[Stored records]
/-- STOP (R379): Stops one thread at an instruction boundary. Queued, it goes on with a STOP that waits. -/
def execStop (pkg ep lcn slot : Nat) (queued : Bool) (s : State) : Out :=
  if queued then .next (if NatSet.has (s.pkg pkg).stops (16 * lcn + slot) then s.stopAsked pkg lcn slot else s)
  else manage pkg ep s false fun s => s.stopAsked pkg lcn slot

/-- RESUME (R379): Makes a Stopped thread Ready, so that it issues at its own positions at once (R91: its slot was not Vacant); a
sequencer's records are checked again (R228); its next instruction fires no hardware breakpoint (R376).
The spec says what sets DF and not what clears it: a thread that a double trap stopped keeps it after this, as after a resume from a
spill, until a PKWRITE changes it (DESIGN CHOICE, log 89). -/
def execResume (pkg ep lcn slot : Nat) (s : State) : Out :=
  manage pkg ep s false fun s =>
    match s.threadNamed pkg lcn slot with
    | some (tid, t) => if t.wait = .stopped then (s.setThread tid { t with wait := .ready, passBp := true, seq := t.seq.unchecked }).managed pkg 0 else s.managed pkg 1
    | none => s.managed pkg 1

/-- PKREAD (R391): Reads the packet of a Stopped thread. -/
def execPkread (pkg ep lcn slot : Nat) (s : State) : Out :=
  manage pkg ep s false fun s =>
    match s.threadNamed pkg lcn slot with
    | some (tid, t) =>
      if t.wait = .stopped then s.say (.packet pkg 0 (t.record lcn (s.wakePending tid t.ctx) 7)) else s.say (.packet pkg 1 [])
    | none => s.say (.packet pkg 1 [])

/-- PKWRITE (R391): Writes the packet of a Stopped thread. -/
def execPkwrite (pkg ep lcn slot : Nat) (bytes : List (BitVec 8)) (s : State) : Out :=
  manage pkg ep s false fun s =>
    match s.threadNamed pkg lcn slot with
    | some (tid, t) =>
      if t.wait ≠ .stopped ∨ bytes.length < (if packetExt bytes then 512 else 128) then s.managed pkg 1
      else
        let u := Thread.ofRecord bytes t.seq.frozen t.row t.zeroed
        (s.setThread tid { u with handler := t.handler, wait := .stopped }).managed pkg 0
    | none => s.managed pkg 1

/-- FWLOAD (R395): Verifies and stores a signed firmware image, raising the fused index. -/
def execFwload (pkg ep n : Nat) (bytes : List (BitVec 8)) (s : State) : Out :=
  manage pkg ep s true fun s =>
    let h := Config.firmwareHeader bytes
    if 4 ≤ n || !Config.firmwareVerifies bytes || decide (h.2.1 < (s.pkg pkg).fused) then s.managed pkg 1
    else
      (s.modPkg pkg fun k =>
        { k with stored := k.stored.put n { version := h.1, rollback := h.2.1, digest := sha256 h.2.2 },
                 fused := Nat.max k.fused h.2.1 }).managed pkg 0

/-- POWERCAP (R391): Sets the package power limit. -/
def execPowercap (pkg ep watts : Nat) (s : State) : Out :=
  manage pkg ep s false fun s =>
    if watts < 800 ∨ 1600 < watts then s.managed pkg 1 else (s.modPkg pkg fun k => { k with cap := watts }).managed pkg 0

end Sys2Proof.Machine
end

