-- ==== Sys2Proof/Machine/Step.lean ====
section
/-! DEFINITION. One step of the machine (log 1): the next step on the agenda, or the issue turn of the next core of the
cycle, or the end of the cycle. -/

namespace Sys2Proof.Machine

noncomputable section

/-- Changes the next state of an outcome. -/
def onNext (o : Host.Outcome State Fault Refusal) (f : State → State) : Host.Outcome State Fault Refusal :=
  match o with
  | .next s => .next (f s)
  | .fault r => .fault r
  | .refused r => .refused r

/-- A choice of a core's turn, run; f ends the turn. -/
def runChoice (s : State) (f : State → State) : Choice → Host.Outcome State Fault Refusal
  | .run i s' => onNext (exec i s') fun t => f (t.delivered s s'.cur)
  | .idle s' => .next (f s')

/-- What a core's turn does, run. -/
def runTurn (c : Nat) (s : State) : Turn → Host.Outcome State Fault Refusal
  | .own x => runChoice s (fun t => t.ownEnds c s) x
  | .donated x => runChoice s (fun t => t.turnEnds c) x
  | .held i s' => exec i s'

/-- One step. -/
def step (s : State) : Host.Outcome State Fault Refusal :=
  match s.agenda with
  | e :: r => exec e { s with agenda := r }
  | [] =>
    match s.nextCore with
    | some c => runTurn c s (s.coreTurn c)
    | none => .next s.endCycle

/-- The state with one instruction stored where the next step fetches it: the bits above nbits are 0. -/
def State.withFetchWord (s : State) (nbits w : Nat) : State :=
  s.loaded (leBytes 8 (w % 2 ^ nbits)) (w % 2 ^ 32 / 2 ^ 26 == 63)

end

end Sys2Proof.Machine
end

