/-- R333, R334, R337 to R343, R351: sparse layers, while their contexts neither record nor replay. thin, mref, mrel and mver check
their descriptor's address: region 0 is this package, region 2 migrates mref, mrel and mver and ends in cause 0x11 where the peer's
core cannot take the thread, any other region is cause 0x07. Then the thread waits for the request's turn, and its reply gives the
result: mref the version, the copy and the copy's directory, with 1 added to the copy's readers; mrel takes 1 off and gives 0, or 1
where there is none, or 2 for another version or a copy in Build, whichever copy is bound; mver version, state, copy and the other
copy's readers; thin its code. A sealed SLD is cause 0x05 for all but mver. A unit takes an interval into Build once the other copy
has no readers; a build that succeeds publishes the next version in the other copy, one that fails ends with its code; the ticket
word is written, and set full, in a DMA turn of its core. Completes: thin, mref, mrel, mver, intervalBuildStart, intervalPublish,
intervalFailure. What the spec leaves open of the unit's order is the model's (log 43), and so is the turn that writes a ticket
(log 73). -/
def Obligations.SparseLayers : Prop :=
  (∀ (p : BitVec 3) (q : BitVec 1) (d a b : BitVec 4) (s s1 s2 : State) (t : Thread) (v : List Word) (la : Nat) (l : Loc),
    s.Issues p q 4 t → t.relaxed = [] → t.rmode = 0 →
    let c := coreOf s.cur
    let gives (i : Instr) (r : Req) : Prop := exec i s = .next (s2.wait s.cur t (.mem r)) ∧
      (s2.wait s.cur t (.mem r)).SldGives s.cur (t.waiting (.mem r)) r
    laRegion (canonLa (corePkg c) la) = 0 → s1.translate c (canonLa (corePkg c) la) = (.ok l, s2) →
    (s1.check c t.ctx (nth v 0) 128 (segR ||| segW) 128 = .ok la →
      (s.Reads t [a, b] [d] v s1 →
        let asks (n : Nat) : Req := { kind := .thin, word := wordOf (.thin p q d a b), d := d, vals := [nth v 0], locs := [l], n := n }
        (nth v 1 = 0 → gives (.thin p q d a b) (asks 0)) ∧
        (∀ n, nth v 1 ≠ 0 → s2.check c t.ctx (nth v 1) 8 segW 8 = .ok n →
          (laRegion n = 1 → gives (.thin p q d a b) (asks n)) ∧
          (laRegion n ≠ 1 → exec (.thin p q d a b) s = .next (s.trap s.cur t 0x0C (nth v 1))))) ∧
      (s.Reads t [a] [d, b] v s1 → gives (.mref p q d a b)
        { kind := .mref, word := wordOf (.mref p q d a b), d := d, e := b, vals := [nth v 0], locs := [l] }) ∧
      (s.Reads t [a, b] [d] v s1 → gives (.mrel p q d a b)
        { kind := .mrel, word := wordOf (.mrel p q d a b), d := d, vals := [nth v 0, nth v 1], locs := [l] })) ∧
    (s1.check c t.ctx (nth v 0) 128 segR 128 = .ok la → s.Reads t [a] [d] v s1 → gives (.mver p q d a)
      { kind := .mver, word := wordOf (.mver p q d a), d := d, vals := [nth v 0], locs := [l] })) ∧
  (∀ (p : BitVec 3) (q : BitVec 1) (d a b : BitVec 4) (s s1 : State) (t : Thread) (v : List Word) (la : Nat), s.Issues p q 4 t →
    let c := coreOf s.cur
    let x := canonLa (corePkg c) la
    let core := peerTarget (bits x 55 43) (bits x 42 0)
    let takes : Bool := s1.coreOk core && s1.holdsSlots (4 * corePkg core + t.ctx) core
    let goes (i : Instr) : Prop := (laRegion x = 2 → takes = true → exec i s = .next (s.ship s.cur t core (nth v 0))) ∧
      (laRegion x = 2 → takes = false → exec i s = .next (s.trap s.cur t 0x11 (nth v 0))) ∧
      (laRegion x = 1 ∨ laRegion x = 3 → exec i s = .next (s.trap s.cur t 7 (nth v 0)))
    (s1.check c t.ctx (nth v 0) 128 (segR ||| segW) 128 = .ok la →
      (s.Reads t [a] [d, b] v s1 → goes (.mref p q d a b)) ∧ (s.Reads t [a, b] [d] v s1 → goes (.mrel p q d a b) ∧
        (laRegion x ≠ 0 → exec (.thin p q d a b) s = .next (s.trap s.cur t 7 (nth v 0))))) ∧
    (s1.check c t.ctx (nth v 0) 128 segR 128 = .ok la → s.Reads t [a] [d] v s1 → goes (.mver p q d a))) ∧
  (∀ (s : State) (tid : Nat) (t : Thread) (r : Req), s.thread tid = some t → t.wait = .mem r → s.SldGives tid t r) ∧
  (∀ (s : State) (tid : Nat) (t : Thread) (r : Req) (x : Loc), s.thread tid = some t → t.wait = .mem r → r.locs = [x] → r.held = false →
    s.sealedAt (s.place x) = true → r.kind = .mref ∨ r.kind = .mrel ∨ r.kind = .thin →
    exec (.memoryReply tid) s = .next ((s.sldHeard (coreOf tid) r.kind (s.place x)).trap tid t 5 (nth r.vals 0))) ∧
  (∀ (s : State) (cl : Nat) (iv : Interval) (l : Loc), (s.cluster cl).thin = [iv] → iv.build = false →
    s.unitPlace (clPkg cl) (clDie cl) iv.sld = .ok l → s.mem.read (l.key + 8) 8 % 2 = 0 →
    (s.mem.read (l.key + 16) 8 / 2 ^ 32 % 2 ^ 32 = 0 → exec (.intervalBuildStart cl) s =
      .next (((s.unitHears cl iv.sld 128).store (l.key + 8) 8 (s.mem.read (l.key + 8) 8 / 2 ^ 16 * 2 ^ 16 + 512 + s.mem.read (l.key + 8) 8 % 256)).modCluster cl
        fun k => { k with thin := [{ iv with build := true }] })) ∧
    (s.mem.read (l.key + 16) 8 / 2 ^ 32 % 2 ^ 32 ≠ 0 → exec (.intervalBuildStart cl) s = .next s)) ∧
  (∀ (s s2 : State) (cl n : Nat) (iv : Interval) (l : Loc), cl < 2 ^ 48 → (s.cluster cl).building = some iv → s.build cl iv = (s2, n) →
    s.unitPlace (clPkg cl) (clDie cl) iv.sld = .ok l → (s.ctx iv.cx).replay = 0 → (s2.ctx iv.cx).replay = 0 →
    (n ≠ 0 → exec (.intervalFailure cl) s = .next ((s2.endInterval cl iv n).dropInterval cl iv) ∧
      exec (.intervalPublish cl) s = .next s) ∧
    (n = 0 →
      let vw := s.mem.read (l.key + 8) 8
      let v := (vw / 2 ^ 32 % 2 ^ 32 + 1) % 2 ^ 32
      exec (.intervalFailure cl) s = .next s ∧ exec (.intervalPublish cl) s =
        .next ((((((s2.exchange (thinPlace cl) l.bank).unitGoes iv.cx (srcThin cl) iv.sld).setVword (clPkg cl) (clDie cl) iv.sld
          (v * 2 ^ 32 + (1 - vw % 2)))).thinTicket cl iv v 0).dropInterval cl iv))) ∧
  (∀ (s : State) (cl v n : Nat) (iv : Interval), iv.ticket ≠ 0 → n ≠ 5 →
    s.thinTicket cl iv v n = s.modCluster cl fun k =>
      { k with tickets := k.tickets ++ [(iv.ticket, v * 2 ^ 32 + n * 256 + 1, s.time (thinPlace cl))] }) ∧
  (∀ (s : State) (cl la v t : Nat) (r : List (Nat × Nat × Nat)), (s.cluster cl).tickets = (la, v, t) :: r →
    ∃ s2 : State, exec (.intervalPublish (2 ^ 48 + cl)) s = .next s2 ∧ s2.mem = s.mem.write la 8 v ∧ s2.isFull la = true ∧
      (s2.cluster cl).tickets = r ∧ s2.threads = s.threads)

● **Instructions to follow**: Reproduce each line from the data that has "agenda" in it.

● **Written response**:
/-! DEFINITION. One step of the machine (log 1): the next step on the agenda, or the issue turn of the next core of the
  match s.agenda with
  | e :: r => exec e { s with agenda := r }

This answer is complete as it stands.